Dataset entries
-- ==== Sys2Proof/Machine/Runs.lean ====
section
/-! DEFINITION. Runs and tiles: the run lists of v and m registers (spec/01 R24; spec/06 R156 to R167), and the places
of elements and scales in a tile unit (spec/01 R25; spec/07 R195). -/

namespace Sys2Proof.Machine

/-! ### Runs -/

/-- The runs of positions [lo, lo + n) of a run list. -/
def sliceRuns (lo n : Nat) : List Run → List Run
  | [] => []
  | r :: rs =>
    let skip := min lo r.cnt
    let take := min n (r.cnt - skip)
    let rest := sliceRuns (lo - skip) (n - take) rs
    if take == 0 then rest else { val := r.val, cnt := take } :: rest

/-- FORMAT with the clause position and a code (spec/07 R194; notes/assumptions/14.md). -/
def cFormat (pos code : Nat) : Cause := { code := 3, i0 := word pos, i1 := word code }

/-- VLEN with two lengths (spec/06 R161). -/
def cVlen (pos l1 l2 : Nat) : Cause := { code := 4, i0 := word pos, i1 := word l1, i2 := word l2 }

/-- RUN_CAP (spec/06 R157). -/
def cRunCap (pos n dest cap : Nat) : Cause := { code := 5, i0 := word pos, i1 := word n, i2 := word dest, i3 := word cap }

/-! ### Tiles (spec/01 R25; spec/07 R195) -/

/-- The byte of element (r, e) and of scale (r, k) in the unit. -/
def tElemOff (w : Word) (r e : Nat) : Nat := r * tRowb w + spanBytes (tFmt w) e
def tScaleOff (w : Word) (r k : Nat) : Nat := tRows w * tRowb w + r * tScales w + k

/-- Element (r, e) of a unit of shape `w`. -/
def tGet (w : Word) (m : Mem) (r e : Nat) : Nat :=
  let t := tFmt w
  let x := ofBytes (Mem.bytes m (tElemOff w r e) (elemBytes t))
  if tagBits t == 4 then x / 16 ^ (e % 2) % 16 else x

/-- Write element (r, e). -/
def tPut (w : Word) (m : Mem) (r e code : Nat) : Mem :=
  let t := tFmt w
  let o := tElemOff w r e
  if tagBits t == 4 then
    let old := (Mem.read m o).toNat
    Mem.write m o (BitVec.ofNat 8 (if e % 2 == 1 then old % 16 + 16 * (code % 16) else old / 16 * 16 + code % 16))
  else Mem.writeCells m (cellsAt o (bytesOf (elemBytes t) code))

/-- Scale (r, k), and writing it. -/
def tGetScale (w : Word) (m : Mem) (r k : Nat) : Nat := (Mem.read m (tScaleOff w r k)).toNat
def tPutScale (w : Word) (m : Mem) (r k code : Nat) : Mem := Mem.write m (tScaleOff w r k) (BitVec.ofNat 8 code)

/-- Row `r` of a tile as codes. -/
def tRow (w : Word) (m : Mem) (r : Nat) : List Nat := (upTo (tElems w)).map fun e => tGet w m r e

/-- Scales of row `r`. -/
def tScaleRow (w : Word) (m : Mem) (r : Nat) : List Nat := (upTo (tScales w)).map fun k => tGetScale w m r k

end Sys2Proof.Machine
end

■ WORK REQUEST:
Above are lines of data; count those that hold "upTo" and answer with the number only.

■ ANSWER BOX:
2